*PROBLEM TO SOLVE:*
Only the lines from the first line of the material below to the line containing "them); rows 140-202", inclusive, should be copied, each exactly as written.

*GIVEN DATA:*
-- ==== Sys2Proof/Syntax.lean ====
section
/-! DEFINITION. Syntax of the Davoino's steps: one constructor of `Instr` per row of
spec/opcode_table.json. Rows 0-139 are 32-bit instruction words (R96-R103, fields as the table names
them); rows 140-202 are wide operations (R111), which a patch word or WIR has put into a queue, and whose
argument is the slot cluster on whose queue they run; rows 203-287 are the steps of the machine's other
agents, with what each needs to be one whole step. -/

namespace Sys2Proof

/-- The three wide queues of a slot cluster (R105). -/
inductive QueueName where
  | L | C | S
  deriving DecidableEq, Repr

/-- The three masters of the management block (R53: codes 1, 2 and 3). -/
inductive Master where
  | pfA | pfB | bmc
  deriving DecidableEq, Repr

/-- The four token buckets of a partition (R65). -/
inductive BucketName where
  | hbm | cxl | yareno | host
  deriving DecidableEq, Repr

/-- What a directory entry holds for a name, less its holders (R314). -/
structure NameKey where
  name   : BitVec 128
  sigma  : BitVec 64
  bcode  : BitVec 2
  test   : Bool
  parent : BitVec 128
  shape  : BitVec 32
  tokens : List (BitVec 32)
  deriving DecidableEq, Repr

/-- What a holder sends for NFETCH (R313): the node's key, its depth and the element bytes of its KV pages, in
page order; `holder` is the device that sent it. -/
structure RemoteNode where
  key    : NameKey
  depth  : BitVec 32
  holder : Nat
  pages  : List (List (Nat × BitVec 8))
  /-- poisoned lines of the pages, by page and line (R271) -/
  bad    : List (Nat × Nat) := []
  deriving DecidableEq, Repr

/-- One firmware image as the boot ROM finds it (R426): its bytes, its public key and its Falcon-1024 signature over its digest. -/
structure BootImage where
  code        : List (BitVec 8)
  key         : List (BitVec 8)
  keyIndex    : BitVec 2
  version     : BitVec 16
  signature   : List (BitVec 8)
  deriving DecidableEq, Repr

/-- A synchronising access of a peer device's core: who makes it, its scope, and the scope mode of its partition (R383, R384). -/
structure PeerSync where
  device : Nat
  core   : Nat
  scope  : BitVec 3
  mode   : BitVec 2
  deriving DecidableEq, Repr

/-- Operations of an atomic (R389). -/
inductive AtomOp where
  | add | and | or | xor | min | max | swp | cas
  deriving DecidableEq, Repr

/-- A peer's atomic: its operation, its operand, and the new value of a compare-and-swap. -/
structure PeerAtom where
  op      : AtomOp
  operand : BitVec 64
  new     : BitVec 64 := 0
  deriving DecidableEq, Repr

/-- What a peer asks for (R34, R361, R383, R386): an atomic, else a store of bytes or, without them, a read; the tags of the words a store
carries; and its synchronisation, if any. -/
structure PeerRequest where
  store : Option (List (BitVec 8)) := none
  tags  : List Bool := []
  sync  : Option PeerSync := none
  atom  : Option PeerAtom := none
  deriving DecidableEq, Repr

*EXERCISE RESPONSE:*
-- ==== Sys2Proof/Syntax.lean ====
section
/-! DEFINITION. Syntax of the Davoino's steps: one constructor of `Instr` per row of
spec/opcode_table.json. Rows 0-139 are 32-bit instruction words (R96-R103, fields as the table names
them); rows 140-202 are wide operations (R111), which a patch word or WIR has put into a queue, and whose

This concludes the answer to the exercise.